theorem sumpProgram_keeps (ltn row : Nat) (units : List (Nat × Dirty)) (failSlot : Option Nat) (s : State) : Keeps
    s.frame (sumpProgram ltn row units failSlot s).frame := by
  unfold sumpProgram
  repeat' (first | with_reducible exact Keeps.refl _ | dsimp only | with_reducible apply Keeps.ite ?_ ?_
                 | with_reducible apply Keeps.trans ?_ (Keeps.of_eq (wr_frame ..))
                 | with_reducible apply Keeps.trans ?_ (Keeps.of_eq (slotGone_frame ..))
                 | with_reducible apply Keeps.trans ?_ (Keeps.of_eq (putUnit_frame ..))
                 | with_reducible apply Keeps.trans ?_ (Keeps.of_eq (rowsProgrammed_frame ..))
                 | with_reducible apply Keeps.trans ?_ (Keeps.of_eq (putParity_frame ..))
                 | with_reducible apply Keeps.trans ?_ (Keeps.of_eq (journal_frame ..))
                 | with_reducible apply Keeps.trans ?_ (Keeps.of_eq (freeSumps_frame ..))
                 | with_reducible apply Keeps.trans ?_ (Keeps.of_eq (closeStripe_frame ..))
                 | with_reducible apply Keeps.trans ?_ (spoilBlock_keeps ..)
                 | with_reducible apply Keeps.trans ?_ (destaged_keeps ..)
                 | with_reducible refine Keeps.trans ?_ (Keeps.of_eq (sumpStripe_frame (by assumption))) | (intro _)
                 | simp only [wr_frame, slotGone_frame, putUnit_frame, rowsProgrammed_frame, putParity_frame,
                     journal_frame, freeSumps_frame, closeStripe_frame, frame_mk, frame_eta, apply_ite State.frame, ite_self]
                 | with_reducible refine Keeps.trans ?_ (eachOf_keeps _ _ _ ?_)
                 | with_reducible refine Keeps.trans ?_ (foldl_keeps _ _ _ ?_) | (split))

theorem destageRow_keeps (ltn row : Nat) (failSlot : Option Nat) (s : State) : Keeps s.frame (destageRow ltn row
    failSlot s).frame := by
  unfold destageRow
  repeat' (first | with_reducible exact Keeps.refl _ | dsimp only | with_reducible apply Keeps.ite ?_ ?_
                 | with_reducible apply Keeps.trans ?_ (toLog_keeps ..)
                 | with_reducible apply Keeps.trans ?_ (sumpProgram_keeps ..) | (intro _)
                 | simp only [frame_mk, frame_eta, apply_ite State.frame, ite_self]
                 | with_reducible refine Keeps.trans ?_ (eachOf_keeps _ _ _ ?_)
                 | with_reducible refine Keeps.trans ?_ (foldl_keeps _ _ _ ?_) | (split))

theorem tractStripe_frame {ltn : Nat} {s : State} {t} (h : tractStripe ltn s = some t) : t.frame = s.frame := by
  unfold tractStripe at h; simp only at h; split at h
  · cases h; rfl
  · split at h
    · cases h
    · simp only [Option.map_eq_some_iff] at h
      obtain ⟨r, hr, e⟩ := h
      have hs := openStripe_frame (i := r.1) hr
      cases e
      split <;> simp only [journal_frame, journalStripe_frame, advanceRot_frame, hs]

theorem destageBelow_keeps (ltn upto : Nat) (s : State) : Keeps s.frame (destageBelow ltn upto s).frame := by
  unfold destageBelow
  repeat' (first | with_reducible exact Keeps.refl _ | dsimp only | with_reducible apply Keeps.ite ?_ ?_
                 | with_reducible apply Keeps.trans ?_ (destageRow_keeps ..) | (intro _)
                 | simp only [frame_mk, frame_eta, apply_ite State.frame, ite_self]
                 | with_reducible refine Keeps.trans ?_ (eachOf_keeps _ _ _ ?_)
                 | with_reducible refine Keeps.trans ?_ (foldl_keeps _ _ _ ?_) | (split))

theorem startFold_keeps (ltn upto : Nat) (s : State) : Keeps s.frame (startFold ltn upto s).frame := by
  unfold startFold
  repeat' (first | with_reducible exact Keeps.refl _ | dsimp only | with_reducible apply Keeps.ite ?_ ?_
                 | with_reducible apply Keeps.trans ?_ (destageBelow_keeps ..)
                 | with_reducible refine Keeps.trans ?_ (Keeps.of_eq (tractStripe_frame (by assumption))) | (intro _)
                 | simp only [frame_mk, frame_eta, apply_ite State.frame, ite_self]
                 | with_reducible refine Keeps.trans ?_ (eachOf_keeps _ _ _ ?_)
                 | with_reducible refine Keeps.trans ?_ (foldl_keeps _ _ _ ?_) | (split))

theorem copyUnits_frame (ltn id : Nat) (units : List Nat) (read : State → Nat → Option UnitData) (s : State) : (copyUnits ltn
    id units read s).frame = s.frame := by
  unfold copyUnits
  repeat' (first | simp only [declareUnitLost_frame, putUnit_frame, apply_ite State.frame, ite_self]
                 | (split) | refine (eachOf_frame _ _ _ ?_).trans ?_ | (intro _))

theorem parityRows_frame (id a b : Nat) (s : State) : (parityRows id a b s).frame = s.frame := by
  unfold parityRows
  repeat' (first | simp only [putParity_frame, frame_mk, frame_eta, apply_ite State.frame, ite_self]
                 | refine (eachOf_frame _ _ _ ?_).trans ?_ | (intro _) | (split) | rfl)

theorem foldPassed_keeps (ltn upto : Nat) (s : State) : Keeps s.frame (foldPassed ltn upto s).frame := by
  unfold foldPassed
  repeat' (first | with_reducible exact Keeps.refl _ | dsimp only | with_reducible apply Keeps.ite ?_ ?_
                 | with_reducible apply Keeps.trans ?_ (toLog_keeps ..) | (intro _)
                 | simp only [frame_mk, frame_eta, apply_ite State.frame, ite_self]
                 | with_reducible refine Keeps.trans ?_ (eachOf_keeps _ _ _ ?_)
                 | with_reducible refine Keeps.trans ?_ (foldl_keeps _ _ _ ?_) | (split))

theorem mapNote_frame (s : State) : (mapNote s).frame = s.frame := by
  unfold mapNote
  simp only [logPaceNote_frame, sumpNote_frame]

theorem startMerge_frame (ltn : Nat) (must evacuation : Bool) (s : State) : (startMerge ltn must evacuation s).frame =
    s.frame := by
  unfold startMerge; simp only; split
  · rfl
  · split
    · rfl
    · split
      · rfl
      · next h1 =>
        have h1 := openStripe_frame h1
        split
        · split
          · simp only [wr_frame]
          · rfl
        · next h2 =>
          have h2 := openLog_frame h2
          simp only [frame_mk, frame_eta, journal_frame, putStripe_frame, parityRows_frame, rowsProgrammed_frame, copyUnits_frame,
              mergeBegin_frame, h2, apply_ite State.frame, advanceRot_frame, h1, ite_self]

theorem commitStripe_frame (ltn id : Nat) (st : TractState) (s : State) : (commitStripe ltn id st s).frame = s.frame := by
  unfold commitStripe
  repeat' (first
                 | simp only [journalStripe_frame, closeStripe_frame, journal_frame, abandonJobs_frame,
                     releaseAfter_frame, frame_mk, frame_eta, apply_ite State.frame, ite_self] | (intro _) | (split)
                 | rfl)

theorem startCopy_frame (ltn : Nat) (evacuation : Bool) (s : State) : (startCopy ltn evacuation s).frame = s.frame := by
  unfold startCopy
  repeat' (first
                 | simp only [startMerge_frame, advanceRot_frame, parityRows_frame, copyUnits_frame, putStripe_frame,
                     rowsProgrammed_frame, journal_frame, frame_mk, frame_eta, apply_ite State.frame, ite_self]
                 | refine (openStripe_frame (by assumption)).trans ?_ | (intro _) | (split) | rfl)

theorem freeJournal_frame (first : Nat) (s : State) : (freeJournal first s).frame = s.frame := by
  unfold freeJournal
  repeat' (first | simp only [releaseAfter_frame, frame_mk, frame_eta]
                 | refine (eachOf_frame _ _ _ ?_).trans ?_ | (intro _))

theorem setDue_frame (id : Nat) (s : State) : (setDue id s).frame = s.frame := by
  unfold setDue
  repeat' (first | simp only [setStripe_frame, frame_mk, frame_eta, apply_ite State.frame, ite_self] | (intro _) | (split)
                 | rfl)

theorem catchupNote_frame (s : State) : (catchupNote s).frame = s.frame := by
  unfold catchupNote
  repeat' (first | simp only [wr_frame, vendorNotice_frame, frame_mk, frame_eta, apply_ite State.frame, ite_self]
                 | (intro _) | (split) | rfl)

theorem judgeStripe_frame (id : Nat) (s : State) : (judgeStripe id s).frame = s.frame := by
  unfold judgeStripe
  repeat' (first | simp only [catchupNote_frame, setDue_frame, frame_mk, frame_eta, apply_ite State.frame, ite_self]
                 | (intro _) | (split) | rfl)

theorem measureBlock_frame (l b ppm : Nat) (s : State) : (measureBlock l b ppm s).frame = s.frame := by
  unfold measureBlock
  simp only [putBlock_frame, judgeStripe_frame, apply_ite State.frame, ite_self]

theorem putPass_frame (p : DredgePass) (s : State) : (putPass p s).frame = s.frame := by
  unfold putPass
  simp only [frame_mk, frame_eta]

theorem newPass_frame (p : DredgePass) (s : State) : (newPass p s).frame = s.frame := by
  unfold newPass
  simp only [frame_mk, frame_eta]

theorem passNext_frame (s : State) : (passNext s).frame = s.frame := by
  unfold passNext
  repeat' (first | simp only [putPass_frame, apply_ite State.frame] | (split))

theorem endPass_frame (p : DredgePass) (state : Nat) (s : State) : (endPass p state s).frame = s.frame := by
  unfold endPass
  simp only [fenRefresh_frame, putPass_frame, passNext_frame, frame_mk, frame_eta, apply_ite State.frame, ite_self]

theorem putWord_keeps (a data : Nat) (poisoned : Bool) (s : State) : Keeps s.frame (putWord a data poisoned s).frame :=
  ⟨rfl, rfl, fun h => memStore_wf h .., rfl, rfl, Nat.le_refl _, Nat.le_refl _⟩

theorem flipBits_frame (flips : List (Nat × Nat)) (s : State) : (flipBits flips s).frame = s.frame := by
  unfold flipBits
  simp only [frame_mk, frame_eta]

theorem poisonGroup_frame (g : Nat) (s : State) : (poisonGroup g s).frame = s.frame := by
  unfold poisonGroup
  repeat' (first | simp only [frame_mk, frame_eta, apply_ite State.frame, ite_self]
                 | refine (foldl_frame _ _ _ ?_).trans ?_ | (intro _) | (split) | rfl)

theorem checkGroup_frame (g : Nat) (s : State) : (checkGroup g s).frame = s.frame := by
  unfold checkGroup
  repeat' (first | simp only [poisonGroup_frame, wr_frame, frame_mk, frame_eta, apply_ite State.frame, ite_self]
                 | (intro _) | (split) | rfl)

theorem flipGroup_frame (g flips : Nat) (s : State) : (flipGroup g flips s).frame = s.frame := by
  unfold flipGroup
  repeat' (first | simp only [frame_mk, frame_eta, apply_ite State.frame, ite_self] | (intro _) | (split) | rfl)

§ §

→ **YOUR GOAL**: Your task is to find every line above containing the word "freeJournal" and copy it.

→ **RESULT BELOW**:
theorem freeJournal_frame (first : Nat) (s : State) : (freeJournal first s).frame = s.frame := by
  unfold freeJournal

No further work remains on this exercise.